Not all advocates of victims of priest abuse are critical of Medley's appointment.

SNAP member Colleen Powell said after reading the church documents that she believes Medley took his responsibilities seriously, and she views him as "a good person and a good priest who has a good grasp of important issues that he will face as bishop."

Documents detail involvement

Some of the court documents can be read in Medley's favor, such as an account of him taking the initiative to investigate an old claim of abuse and another in which he warned Kelly of an abusive priest's relapse into alcoholism.

Medley also met with the victim of yet another priest who was long deceased, and arranged counseling at the archdiocese's expense.

Yet the records show no evidence that Medley informed police of what he knew about past abuse allegations against priests, and they show that he shared Kelly's concerns about whether victims would object to new assignments for the priests they were accusing.

During Medley's tenure as personnel director, Kelly's approach echoed that of other bishops.

Kelly assigned some priests with a history of abuse to work in parishes or agencies — without informing parishioners or clients of any risk — within guidelines set by lawyers and therapists consulted by the archdiocese.

For example, some abusive priests were assigned to work only with adults, or to undergo therapy before and during assignments.

That policy ended with the eruption of the sexual-abuse scandal in 2002, prompting the bishops to approve the new zero-tolerance charter toward abusers. (Most of the bishops who knowingly reassigned them to new positions, however, remained in office.)

More than 250 people sued the Archdiocese of Louisville over abuse during the previous half-century. The archdiocese ultimately paid nearly $30 million in settlements and other costs, and it released internal documents showing how Kelly, Medley and other church officials had handled abuse cases.

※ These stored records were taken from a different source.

-- ==== Sys2Proof/Machine/Subroutine.lean ====
section
/-! DEFINITION. Subroutine call and return: CALL and RET (44_subroutine.md), the only instructions that set the PC themselves (R102). -/

namespace Sys2Proof.Machine

/-- CALL (R100): the return address is `pc + 2`; the target is read after SP was decremented. -/
def execCall (ra : Byte) (s : State) : Host.Outcome State Fault Refusal :=
  commit s do
    let r ← regOperand ra s
    let returnAddress ← pcPlus 2 s.pc
    let s1 ← pushByte (fun _ => returnAddress) s
    return s1.setPc (s1.reg r)

/-- RET (R101). -/
def execRet (s : State) : Host.Outcome State Fault Refusal :=
  commit s do
    let v ← topByte s
    let s1 ← incSp s
    return s1.setPc v

end Sys2Proof.Machine
end

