-- ==== Sys2Proof/Certificates/Slice0/Obligations.lean ====
section
/-! DEFINITION. The statements for the provers. A statement about an instruction names its operand bytes; `ra.toNat < 8` says the byte is
a legal register operand (40_execution_cycle.md R76), and the register is then `s.x[ra.toNat]`. -/

open Sys2Proof Sys2Proof.Machine

/-! ## Decoding and encoding -/

/-- Decoding what the encoder writes gives the instruction back, for every instruction with every operand byte, every injective opcode
map, and whatever bytes follow. -/
def Obligations.DecodeOfEncodeIsTheInstruction : Prop :=
  ∀ (opc : OpcodeMap) (i : Instr) (rest : List Byte), opc.wf = true →
    decodeBytesWith opc (encodeWith opc i ++ rest) = .ok i

/-- The other direction: the bytes that decode to an instruction begin with its encoding. -/
def Obligations.DecodedBytesAreTheEncoding : Prop :=
  ∀ (opc : OpcodeMap) (ir opa opb : Byte) (i : Instr), decodeWith opc ir opa opb = .ok i →
    ∃ rest, [ir, opa, opb] = encodeWith opc i ++ rest

/-- The whole opcode byte is matched against the nine values of `OPC`; each byte value is exactly one instruction or unknown (R56), and a
step that fetched an unknown one takes `UnknownOpcode(ir, pc)` (R106). That this step changes nothing but the status and the diagnostic
stream is the spec's decision D9 (log entry 14). -/
def Obligations.OpcodeMatchedAsWholeByte : Prop :=
  ∀ opc : OpcodeMap, opc.wf = true →
    (∀ m opa opb, ∃ i, decodeWith opc (opc.code m) opa opb = .ok i ∧ i.mnemonic = m) ∧
    (∀ ir opa opb, (∀ m, opc.code m ≠ ir) → decodeWith opc ir opa opb = .error (.unknownOpcode ir)) ∧
    (∀ ir, (∃ m, opc.code m = ir ∧ ∀ n, opc.code n = ir → n = m) ∨ ∀ m, opc.code m ≠ ir) ∧
    ∀ s : State, s.status = .running → s.pc.toNat ≤ 253 → (∀ m, opc.code m ≠ s.mem.read s.pc.toNat) →
      stepWith opc s = .next { s with
        status := .faulted (.unknownOpcode (s.mem.read s.pc.toNat) s.pc)
        diag := s.diag ++ [.unknownOpcode (s.mem.read s.pc.toNat) s.pc] }

/-- After a successful fetch, a match of `ir` selects the instruction to execute, no match raises `UnknownOpcode(ir, pc)`, and the operand
bytes play no part in the choice (R72). What raising it leaves, the state unchanged but for the status and the diagnostic stream
(`enterFault`), is the spec's decision D9 (log entry 14). -/
def Obligations.DecodeSelectsByOpcodeAlone : Prop :=
  ∀ opc : OpcodeMap,
    (∀ s b i, s.status = .running → fetch s = .ok b → decodeWith opc b.ir b.opa b.opb = .ok i → stepWith opc s = exec i s) ∧
    (∀ s b, s.status = .running → fetch s = .ok b → (∀ m, opc.code m ≠ b.ir) →
      stepWith opc s = .next (enterFault (.unknownOpcode b.ir s.pc) s)) ∧
    ∀ ir opa opb opa' opb', (decodeWith opc ir opa opb).map Instr.mnemonic = (decodeWith opc ir opa' opb').map Instr.mnemonic

/-- R52: the width is a function of the opcode alone; the fetch reads three bytes whatever the width; those beyond it are discarded. -/
def Obligations.WidthIsFixedByTheOpcode : Prop :=
  (∀ opc i, (encodeWith opc i).length = match i.mnemonic with
    | .hlt => 1 | .ldi => 3 | .prn => 2 | .add => 3 | .mul => 3 | .push => 2 | .pop => 2 | .call => 2 | .ret => 1) ∧
  (∀ s : State, s.pc.toNat ≤ 253 →
    fetch s = .ok ⟨s.mem.read s.pc.toNat, s.mem.read (s.pc.toNat + 1), s.mem.read (s.pc.toNat + 2)⟩) ∧
  ∀ opc ir opa opb opa' opb' i, decodeWith opc ir opa opb = .ok i →
    (i.mnemonic.width = 2 → decodeWith opc ir opa opb' = .ok i) ∧ (i.mnemonic.width = 1 → decodeWith opc ir opa' opb' = .ok i)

The total cost to American dioceses has topped $2.3 billion, and a later report revealed 4 percent of American priests had been accused of abuse between 1950 and 2002.

Archdiocese: Medley 'not responsible'

The Archdiocese of Louisville issued a written statement Jan. 14, in response to The Courier-Journal's inquiry about Medley, saying he, as personnel director, "was not responsible for dealing with clergy sexual abuse matters."

Asked to elaborate, chancellor and chief administrative officer Brian Reynolds said in an interview that it meant Medley did not have decision-making responsibility. He said Medley's tenure in the early 1990s should be seen in the context of the archdiocese's policies at that time.

"I think the mistakes made in the past won't be repeated," he said. "The Diocese of Owensboro is going to have a bishop that's going to follow the charter."

Reynolds said he didn't know if the Vatican considered Medley's role in handling sexual abuse before appointing him bishop.

The papal nuncio to the United States, Archbishop Pietro Sambi, did not reply to a faxed request for comment.

Kelly said in an interview that he can't remember the specifics of cases dating back two decades, but Medley "was a very astute judge of character" whose advice "would have amounted to a very significant influence."

Medley, the outgoing pastor of St. Bernadette Church in Prospect, said neither he nor Kelly knew the vast extent of sexual abuse by priests at that time. He noted that most plaintiffs had not reported the abuse to the church until the lawsuits began in 2002.

Still, public awareness of clergy sexual abuse was rising in the early 1990s, particularly with revelations of the serial abuse by a Massachusetts priest, James Porter. The archdiocese in 1993 implemented its first formal policies to deal with abuse in 1993.

Medley noted that virtually all of the reported abuse in the Archdiocese of Louisville occurred decades ago, and that improved screening of seminarians and tougher policies on abuse show the matter is "being dealt with in an effective way."